Although the penalty is unlikely to be severe for a first-time breach, if the council considers it serious enough, they could fine you up to £30,000, issue a rent repayment order or even prosecute you in court.

Some examples of schemes that have recently changed or are due to do so:

  • In Greenwich, London, the current borough-wide additional licensing scheme for HMOs is coming to an end on 1st October this year. On the same day, a new selective licensing scheme is coming into force for all private rented homes in five wards in the east of the borough. The council estimates that it will receive 4,400 licence applications at a cost of £780 per property, although they’re planning to run an ‘early bird’ discount period, reducing the cost by 60% to £312.

  • The additional licensing scheme in the London Borough of Redbridge ended on 12th April this year, but the council is currently considering responses to a consultation on the introduction of a new one to replace it. They also have two selective licensing schemes in operation: one covering two wards, which ends on 12th July this year, and another covering 12 wards, which runs until 30th October next year. To further complicate things, some ward boundaries have changed since the schemes were introduced! 
  • In Manchester, there are several different current and proposed schemes, including:

    Moss Side and Rusholme ward: a small scheme covering 1,200 homes, ending in January 2023

    Old Moat ward: a scheme covering 12 streets, ending in April 2023

    Harpurhey ward – a scheme covering 20 streets in the Trinty area, which began at the start of May and will run until the end of April 2027

    A proposal for a scheme covering 11 streets in the Clayton and Openshaw ward

    Two separate proposals for the Gorton and Abbey Hey ward.
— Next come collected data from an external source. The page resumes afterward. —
@[simp] theorem State.stall_t (s : State) (n : Nat) : (s.stall n).t = { s.t with cycle := s.t.cycle + (n - 1) } := rfl
@[simp] theorem State.stall_power (s : State) (n : Nat) : (s.stall n).power = s.power := rfl
@[simp] theorem State.stall_cur (s : State) (n : Nat) : (s.stall n).cur = s.cur := rfl
@[simp] theorem State.stall_ahead (s : State) (n : Nat) : (s.stall n).ahead = s.ahead := rfl
@[simp] theorem State.stall_c (s : State) (n : Nat) : (s.stall n).c = s.c := rfl
@[simp] theorem State.stall_tasks (s : State) (n : Nat) : (s.stall n).tasks = s.tasks := rfl
@[simp] theorem State.stall_cores (s : State) (n : Nat) : (s.stall n).cores = s.cores := rfl
@[simp] theorem State.stall_mem (s : State) (n : Nat) : (s.stall n).mem = s.mem := rfl
@[simp] theorem State.stall_bad (s : State) (n : Nat) : (s.stall n).bad = s.bad := rfl
@[simp] theorem State.stall_dies (s : State) (n : Nat) : (s.stall n).dies = s.dies := rfl
@[simp] theorem State.stall_package (s : State) (n : Nat) : (s.stall n).package = s.package := rfl
@[simp] theorem State.stall_funcs (s : State) (n : Nat) : (s.stall n).funcs = s.funcs := rfl
@[simp] theorem State.stall_objs (s : State) (n : Nat) : (s.stall n).objs = s.objs := rfl
@[simp] theorem State.stall_syms (s : State) (n : Nat) : (s.stall n).syms = s.syms := rfl
@[simp] theorem State.stall_nextHandle (s : State) (n : Nat) : (s.stall n).nextHandle = s.nextHandle := rfl
@[simp] theorem State.stall_loadStatus (s : State) (n : Nat) : (s.stall n).loadStatus = s.loadStatus := rfl
@[simp] theorem State.stall_images (s : State) (n : Nat) : (s.stall n).images = s.images := rfl
@[simp] theorem State.stall_candidates (s : State) (n : Nat) : (s.stall n).candidates = s.candidates := rfl
@[simp] theorem State.stall_launches (s : State) (n : Nat) : (s.stall n).launches = s.launches := rfl
@[simp] theorem State.stall_readyTasks (s : State) (n : Nat) : (s.stall n).readyTasks = s.readyTasks := rfl
@[simp] theorem State.stall_nextLaunch (s : State) (n : Nat) : (s.stall n).nextLaunch = s.nextLaunch := rfl
@[simp] theorem State.stall_lastQueue (s : State) (n : Nat) : (s.stall n).lastQueue = s.lastQueue := rfl
@[simp] theorem State.stall_saved (s : State) (n : Nat) : (s.stall n).saved = s.saved := rfl
@[simp] theorem State.stall_domains (s : State) (n : Nat) : (s.stall n).domains = s.domains := rfl
@[simp] theorem State.stall_pasts (s : State) (n : Nat) : (s.stall n).pasts = s.pasts := rfl
@[simp] theorem State.stall_tagPasts (s : State) (n : Nat) : (s.stall n).tagPasts = s.tagPasts := rfl
@[simp] theorem State.stall_waiters (s : State) (n : Nat) : (s.stall n).waiters = s.waiters := rfl
@[simp] theorem State.stall_arrivals (s : State) (n : Nat) : (s.stall n).arrivals = s.arrivals := rfl
@[simp] theorem State.stall_releasers (s : State) (n : Nat) : (s.stall n).releasers = s.releasers := rfl
@[simp] theorem State.stall_ports (s : State) (n : Nat) : (s.stall n).ports = s.ports := rfl
@[simp] theorem State.stall_failed (s : State) (n : Nat) : (s.stall n).failed = s.failed := rfl
@[simp] theorem State.stall_noRoute (s : State) (n : Nat) : (s.stall n).noRoute = s.noRoute := rfl
@[simp] theorem State.stall_hops (s : State) (n : Nat) : (s.stall n).hops = s.hops := rfl
@[simp] theorem State.stall_unrouted (s : State) (n : Nat) : (s.stall n).unrouted = s.unrouted := rfl
@[simp] theorem State.stall_mgmt (s : State) (n : Nat) : (s.stall n).mgmt = s.mgmt := rfl
@[simp] theorem State.stall_trust (s : State) (n : Nat) : (s.stall n).trust = s.trust := rfl
@[simp] theorem State.stall_cycle (s : State) (n : Nat) : (s.stall n).cycle = s.cycle := rfl
@[simp] theorem State.stall_timeBase (s : State) (n : Nat) : (s.stall n).timeBase = s.timeBase := rfl
@[simp] theorem State.stall_timeCycle (s : State) (n : Nat) : (s.stall n).timeCycle = s.timeCycle := rfl
@[simp] theorem State.stall_slew (s : State) (n : Nat) : (s.stall n).slew = s.slew := rfl
@[simp] theorem State.stall_timePast (s : State) (n : Nat) : (s.stall n).timePast = s.timePast := rfl
@[simp] theorem State.stall_tskew (s : State) (n : Nat) : (s.stall n).tskew = s.tskew := rfl
@[simp] theorem State.stall_slot (s : State) (n : Nat) : (s.stall n).slot = s.slot := rfl
@[simp] theorem State.stall_pLast (s : State) (n : Nat) : (s.stall n).pLast = s.pLast := rfl
@[simp] theorem State.stall_partials (s : State) (n : Nat) : (s.stall n).partials = s.partials := rfl
@[simp] theorem State.stall_otherNow (s : State) (n : Nat) : (s.stall n).otherNow = s.otherNow := rfl
@[simp] theorem State.stall_otherLast (s : State) (n : Nat) : (s.stall n).otherLast = s.otherLast := rfl
@[simp] theorem State.stall_weights (s : State) (n : Nat) : (s.stall n).weights = s.weights := rfl
@[simp] theorem State.stall_claims (s : State) (n : Nat) : (s.stall n).claims = s.claims := rfl
@[simp] theorem State.stall_startStep (s : State) (n : Nat) : (s.stall n).startStep = s.startStep := rfl
@[simp] theorem State.stall_invalidations (s : State) (n : Nat) : (s.stall n).invalidations = s.invalidations := rfl
@[simp] theorem State.stall_lost (s : State) (n : Nat) : (s.stall n).lost = s.lost := rfl
@[simp] theorem State.stall_requests (s : State) (n : Nat) : (s.stall n).requests = s.requests := rfl
@[simp] theorem State.stall_input (s : State) (n : Nat) : (s.stall n).input = s.input := rfl
@[simp] theorem State.stall_plan (s : State) (n : Nat) : (s.stall n).plan = s.plan := rfl
@[simp] theorem State.stall_agenda (s : State) (n : Nat) : (s.stall n).agenda = s.agenda := rfl
@[simp] theorem State.stall_turn (s : State) (n : Nat) : (s.stall n).turn = s.turn := rfl
@[simp] theorem State.stall_free (s : State) (n : Nat) : (s.stall n).free = s.free := rfl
If you’re in Greater London, the London Property Licensing website should be very helpful in keeping track of licensing schemes. Some local authorities have a mailing list for landlords, so check if yours does and make sure you’re on it! But in some parts of the country, it may be harder to get information from your council, in which case, having a good local agent to keep you updated and make sure you stay compliant with licensing requirements can be invaluable.

If your property is already let and managed by us, we’ll let you know as early as possible about any schemes that might affect you. If you have any questions about licensing or you’d like to discuss our Fully Managed service, we’re always here to help. Just get in touch with your local Reeds Rains branch and speak to one of the team.
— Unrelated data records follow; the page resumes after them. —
-- ==== Sys2Proof/Laws/Places.lean ====
section
/-! SUPPORT. Places: a store to n bytes of one line reads back, and leaves every other existing byte alone. -/

namespace Sys2Proof.Machine

/-! ## Bit fields -/

theorem testBit_field (x p l j : Nat) : (field x p l).testBit j = (decide (j < l) && x.testBit (p + j)) := by
  simp [field, Nat.testBit_mod_two_pow, Nat.testBit_div_two_pow, Nat.add_comm]

theorem field_splice_same (x p l v : Nat) : field (splice x p l v) p l = v % 2 ^ l := by
  apply Nat.eq_of_testBit_eq
  intro j
  rw [testBit_field, testBit_splice]
  by_cases h : j < l <;> simp [h, Nat.testBit_mod_two_pow]

theorem field_splice_other (x p l v q k : Nat) (h : q + k ≤ p ∨ p + l ≤ q) : field (splice x p l v) q k = field x q k := by
  apply Nat.eq_of_testBit_eq
  intro j
  rw [testBit_field, testBit_field, testBit_splice]
  by_cases hj : j < k
  · have : ¬ (p ≤ q + j ∧ q + j < p + l) := by omega
    rw [if_neg this]
  · simp [hj]

theorem field_mod (x p l w : Nat) (h : p + l ≤ w) : field (x % 2 ^ w) p l = field x p l := by
  apply Nat.eq_of_testBit_eq
  intro j
  rw [testBit_field, testBit_field, Nat.testBit_mod_two_pow]
  by_cases hj : j < l
  · have : p + j < w := by omega
    simp [hj, this]
  · simp [hj]

theorem field_lt (x p l : Nat) : field x p l < 2 ^ l := Nat.mod_lt _ (by positivity)

/-! ## Cores and tiles by number -/

theorem coreAt_num (s : State) (n : Nat) : (s.coreAt n).num = n := by
  unfold State.coreAt
  split
  next h => exact h
  next h =>
    cases hf : s.cores.find? fun c => c.num == n with
    | none => rfl
    | some c => simpa using List.find?_some hf

theorem coreAt_setCore (s : State) (c : Core) (n : Nat) :
    (s.setCore c).coreAt n = if n = c.num then c else s.coreAt n := by
  unfold State.setCore State.coreAt
  by_cases hc : s.c.num = c.num
  · by_cases hn : n = c.num
    · simp [hc, hn]
    · have h1 : ¬ c.num = n := fun h => hn h.symm
      simp [hc, hn, h1]
  · by_cases hn : n = c.num
    · subst hn; simp [hc]
    · have h1 : ¬ c.num = n := fun h => hn h.symm
      rw [if_neg hc, if_neg hn]
      by_cases hs : s.c.num = n
      · simp [hs]
      · simp only [if_neg hs]
        congr 1
        rw [List.find?_cons_of_neg (by simpa using h1), List.find?_filter]
        congr 1
        funext d
        by_cases hd : d.num = n
        · simp [hd, hn]
        · simp [hd]

theorem tileAt_setTile (c : Core) (t : Tile) (n : Nat) : (c.setTile t).tileAt n = if n = t.n then t else c.tileAt n := by
  unfold Core.setTile Core.tileAt
  by_cases hn : n = t.n
  · subst hn
    by_cases hz : t.bytes = 0 ∧ t.tag = 0 ∧ t.checked = false
    · have : (c.tiles.filter fun u => u.n != t.n).find? (fun u => u.n == t.n) = none := by
        refine List.find?_eq_none.2 fun u hu => ?_
        have := (List.mem_filter.1 hu).2
        simpa using this
      obtain ⟨n, b, g, k⟩ := t
      simp only [if_pos hz, if_true]
      rw [this]
      obtain ⟨h1, h2, h3⟩ := hz
      simp_all
    · rw [if_pos rfl]
      dsimp only
      rw [if_neg hz]
      simp
  · have h1 : ¬ t.n = n := fun h => hn h.symm
    have h2 : (c.tiles.filter fun u => u.n != t.n).find? (fun u => u.n == n) = c.tiles.find? fun u => u.n == n := by
      rw [List.find?_filter]
      congr 1
      funext d
      by_cases hd : d.n = n
      · simp [hd, hn]
      · simp [hd]
    rw [if_neg hn]
    split <;> simp [h1, h2]

theorem setTile_num (c : Core) (t : Tile) : (c.setTile t).num = c.num := rfl

theorem setTile_lanes (c : Core) (t : Tile) : (c.setTile t).lanes = c.lanes := rfl
theorem setTile_bstore (c : Core) (t : Tile) : (c.setTile t).bstore = c.bstore := rfl
theorem setTile_holder (c : Core) (t : Tile) : (c.setTile t).holder = c.holder := rfl

theorem tileAt_n (c : Core) (n : Nat) : (c.tileAt n).n = n := by
  unfold Core.tileAt
  cases hf : c.tiles.find? fun t => t.n == n with
  | none => rfl
  | some t => simpa using List.find?_some hf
Leasehold reform being introduced at the end of June 2022

In April, the DLUHC confirmed that the Government intends to bring the Leasehold Reform (Ground Rent) Act 2022 into force on 30th June this year.
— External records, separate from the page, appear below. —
-- ==== Sys2Proof/Laws/PerInstr.lean ====
section
/-! SUPPORT. One lemma per constructor of Instr: the fields the encoder gives it fit the fields of Table 7-1. -/

namespace Sys2Proof

/-- Each field fits its place in Table 7-1: four bits of function, three seven-bit operands, seven bits of code. -/
def Raw.Fits (r : Raw) : Prop := r.fn < 16 ∧ r.c < 128 ∧ r.b < 128 ∧ r.a < 128 ∧ r.opc < 128

/-- Fields that fit are read back from the word they make. -/
theorem rawOf_wordOf {r : Raw} (h : r.Fits) : rawOf (wordOf r) = r := by
  obtain ⟨h1, h2, h3, h4, h5⟩ := h
  obtain ⟨fn, c, b, a, opc⟩ := r
  simp only at h1 h2 h3 h4 h5
  simp only [rawOf, wordOf, Raw.mk.injEq]
  omega

/-- Fields that fit make a word of 32 bits (R132). -/
theorem wordOf_lt {r : Raw} (h : r.Fits) : wordOf r < 2 ^ 32 := by
  obtain ⟨h1, h2, h3, h4, h5⟩ := h
  simp only [wordOf]
  omega

theorem fits_i11 {imm b a opc : Nat} (hi : imm < 2048) (hb : b < 128) (ha : a < 128) (ho : opc < 128) :
    (rawI11 imm b a opc).Fits := by
  refine ⟨?_, ?_, hb, ha, ho⟩ <;> simp only [rawI11] <;> omega

theorem fits_i18 {imm a opc : Nat} (hi : imm < 262144) (ha : a < 128) (ho : opc < 128) :
    (rawI18 imm a opc).Fits := by
  refine ⟨?_, ?_, ?_, ha, ho⟩ <;> simp only [rawI18] <;> omega

theorem fits_j25 {imm opc : Nat} (hi : imm < 33554432) (ho : opc < 128) : (rawJ25 imm opc).Fits := by
  refine ⟨?_, ?_, ?_, ?_, ho⟩ <;> simp only [rawJ25] <;> omega

theorem flagBit (m : Bool) (n : Nat) (h : n < 8) : n + m.toNat * 8 < 16 ∧ m.toNat * 8 + n < 16 := by
  cases m <;> simp <;> omega

end Sys2Proof

namespace Sys2Proof.Laws.EncodedWord

/-- The fields of the instruction's word fit the fields of Table 7-1 (an event has no word). -/
def Statement (i : Instr) : Prop := ∀ r, encodeRaw i = some r → r.Fits

theorem add (a : GReg) (b : GReg) (c : GReg) : Statement (.add a b c) := by
  intro r h; cases h
  refine ⟨?_, ?_, ?_, ?_, ?_⟩ <;> dsimp only <;> omega

theorem sub (a : GReg) (b : GReg) (c : GReg) : Statement (.sub a b c) := by
  intro r h; cases h
  refine ⟨?_, ?_, ?_, ?_, ?_⟩ <;> dsimp only <;> omega

theorem and (a : GReg) (b : GReg) (c : GReg) : Statement (.and a b c) := by
  intro r h; cases h
  refine ⟨?_, ?_, ?_, ?_, ?_⟩ <;> dsimp only <;> omega

theorem or (a : GReg) (b : GReg) (c : GReg) : Statement (.or a b c) := by
  intro r h; cases h
  refine ⟨?_, ?_, ?_, ?_, ?_⟩ <;> dsimp only <;> omega

theorem xor (a : GReg) (b : GReg) (c : GReg) : Statement (.xor a b c) := by
  intro r h; cases h
  refine ⟨?_, ?_, ?_, ?_, ?_⟩ <;> dsimp only <;> omega

theorem sll (a : GReg) (b : GReg) (c : GReg) : Statement (.sll a b c) := by
  intro r h; cases h
  refine ⟨?_, ?_, ?_, ?_, ?_⟩ <;> dsimp only <;> omega

theorem srl (a : GReg) (b : GReg) (c : GReg) : Statement (.srl a b c) := by
  intro r h; cases h
  refine ⟨?_, ?_, ?_, ?_, ?_⟩ <;> dsimp only <;> omega

theorem sra (a : GReg) (b : GReg) (c : GReg) : Statement (.sra a b c) := by
  intro r h; cases h
  refine ⟨?_, ?_, ?_, ?_, ?_⟩ <;> dsimp only <;> omega

theorem min (a : GReg) (b : GReg) (c : GReg) : Statement (.min a b c) := by
  intro r h; cases h
  refine ⟨?_, ?_, ?_, ?_, ?_⟩ <;> dsimp only <;> omega

theorem max (a : GReg) (b : GReg) (c : GReg) : Statement (.max a b c) := by
  intro r h; cases h
  refine ⟨?_, ?_, ?_, ?_, ?_⟩ <;> dsimp only <;> omega

theorem mins (a : GReg) (b : GReg) (c : GReg) : Statement (.mins a b c) := by
  intro r h; cases h
  refine ⟨?_, ?_, ?_, ?_, ?_⟩ <;> dsimp only <;> omega

theorem maxs (a : GReg) (b : GReg) (c : GReg) : Statement (.maxs a b c) := by
  intro r h; cases h
  refine ⟨?_, ?_, ?_, ?_, ?_⟩ <;> dsimp only <;> omega

theorem slt (a : GReg) (b : GReg) (c : GReg) : Statement (.slt a b c) := by
  intro r h; cases h
  refine ⟨?_, ?_, ?_, ?_, ?_⟩ <;> dsimp only <;> omega

theorem slts (a : GReg) (b : GReg) (c : GReg) : Statement (.slts a b c) := by
  intro r h; cases h
  refine ⟨?_, ?_, ?_, ?_, ?_⟩ <;> dsimp only <;> omega

theorem sel (a : GReg) (b : GReg) (c : GReg) : Statement (.sel a b c) := by
  intro r h; cases h
  refine ⟨?_, ?_, ?_, ?_, ?_⟩ <;> dsimp only <;> omega

theorem mul (a : GReg) (b : GReg) (c : GReg) : Statement (.mul a b c) := by
  intro r h; cases h
  refine ⟨?_, ?_, ?_, ?_, ?_⟩ <;> dsimp only <;> omega

theorem mulh (a : GReg) (b : GReg) (c : GReg) : Statement (.mulh a b c) := by
  intro r h; cases h
  refine ⟨?_, ?_, ?_, ?_, ?_⟩ <;> dsimp only <;> omega

theorem mulhs (a : GReg) (b : GReg) (c : GReg) : Statement (.mulhs a b c) := by
  intro r h; cases h
  refine ⟨?_, ?_, ?_, ?_, ?_⟩ <;> dsimp only <;> omega

theorem div (a : GReg) (b : GReg) (c : GReg) : Statement (.div a b c) := by
  intro r h; cases h
  refine ⟨?_, ?_, ?_, ?_, ?_⟩ <;> dsimp only <;> omega

theorem divs (a : GReg) (b : GReg) (c : GReg) : Statement (.divs a b c) := by
  intro r h; cases h
  refine ⟨?_, ?_, ?_, ?_, ?_⟩ <;> dsimp only <;> omega

theorem rem (a : GReg) (b : GReg) (c : GReg) : Statement (.rem a b c) := by
  intro r h; cases h
  refine ⟨?_, ?_, ?_, ?_, ?_⟩ <;> dsimp only <;> omega

theorem rems (a : GReg) (b : GReg) (c : GReg) : Statement (.rems a b c) := by
  intro r h; cases h
  refine ⟨?_, ?_, ?_, ?_, ?_⟩ <;> dsimp only <;> omega

theorem clz (a : GReg) (b : GReg) : Statement (.clz a b) := by
  intro r h; cases h
  refine ⟨?_, ?_, ?_, ?_, ?_⟩ <;> dsimp only <;> omega

theorem ctz (a : GReg) (b : GReg) : Statement (.ctz a b) := by
  intro r h; cases h
  refine ⟨?_, ?_, ?_, ?_, ?_⟩ <;> dsimp only <;> omega

theorem popc (a : GReg) (b : GReg) : Statement (.popc a b) := by
  intro r h; cases h
  refine ⟨?_, ?_, ?_, ?_, ?_⟩ <;> dsimp only <;> omega

theorem brev (a : GReg) (b : GReg) : Statement (.brev a b) := by
  intro r h; cases h
  refine ⟨?_, ?_, ?_, ?_, ?_⟩ <;> dsimp only <;> omega

theorem bswap (a : GReg) (b : GReg) : Statement (.bswap a b) := by
  intro r h; cases h
  refine ⟨?_, ?_, ?_, ?_, ?_⟩ <;> dsimp only <;> omega

theorem sext (a : GReg) (b : GReg) (c : GReg) : Statement (.sext a b c) := by
  intro r h; cases h
  refine ⟨?_, ?_, ?_, ?_, ?_⟩ <;> dsimp only <;> omega

theorem zext (a : GReg) (b : GReg) (c : GReg) : Statement (.zext a b c) := by
  intro r h; cases h
  refine ⟨?_, ?_, ?_, ?_, ?_⟩ <;> dsimp only <;> omega

theorem extr (a : GReg) (b : GReg) (c : GReg) : Statement (.extr a b c) := by
  intro r h; cases h
  refine ⟨?_, ?_, ?_, ?_, ?_⟩ <;> dsimp only <;> omega

theorem ins (a : GReg) (b : GReg) (c : GReg) : Statement (.ins a b c) := by
  intro r h; cases h
  refine ⟨?_, ?_, ?_, ?_, ?_⟩ <;> dsimp only <;> omega

theorem addi (a : GReg) (b : GReg) (imm : BitVec 11) : Statement (.addi a b imm) := by
  intro r h; cases h
  exact fits_i11 (by omega) (by omega) (by omega) (by decide)

theorem andi (a : GReg) (b : GReg) (imm : BitVec 11) : Statement (.andi a b imm) := by
  intro r h; cases h
  exact fits_i11 (by omega) (by omega) (by omega) (by decide)

theorem ori (a : GReg) (b : GReg) (imm : BitVec 11) : Statement (.ori a b imm) := by
  intro r h; cases h
  exact fits_i11 (by omega) (by omega) (by omega) (by decide)

theorem xori (a : GReg) (b : GReg) (imm : BitVec 11) : Statement (.xori a b imm) := by
  intro r h; cases h
  exact fits_i11 (by omega) (by omega) (by omega) (by decide)

theorem slti (a : GReg) (b : GReg) (imm : BitVec 11) : Statement (.slti a b imm) := by
  intro r h; cases h
  exact fits_i11 (by omega) (by omega) (by omega) (by decide)

theorem sltis (a : GReg) (b : GReg) (imm : BitVec 11) : Statement (.sltis a b imm) := by
  intro r h; cases h
  exact fits_i11 (by omega) (by omega) (by omega) (by decide)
This will essentially scrap ground rent on new leases for residential property by restricting it to a ‘peppercorn’ rent of zero. For retirement properties, the Act’s provisions won’t apply before 1st April 2023, and for lease extensions, the current ground rent will continue until the end of the old lease period, then it must be zero for the additional period.

Progress on the Renters’ Reform Bill

The Government has announced it will at last be bringing forward the long-anticipated Renters’ Reform Bill in the third session – that’s in the autumn of this year. The Bill will focus on four key reforms for the private rented sector in England:

  • Abolishing section 21 evictions
  • Introducing a landlord registration scheme
  • Introducing a new Ombudsman covering all PRS landlords
  • Making the Decent Homes Standard applicable to the PRS for the first time.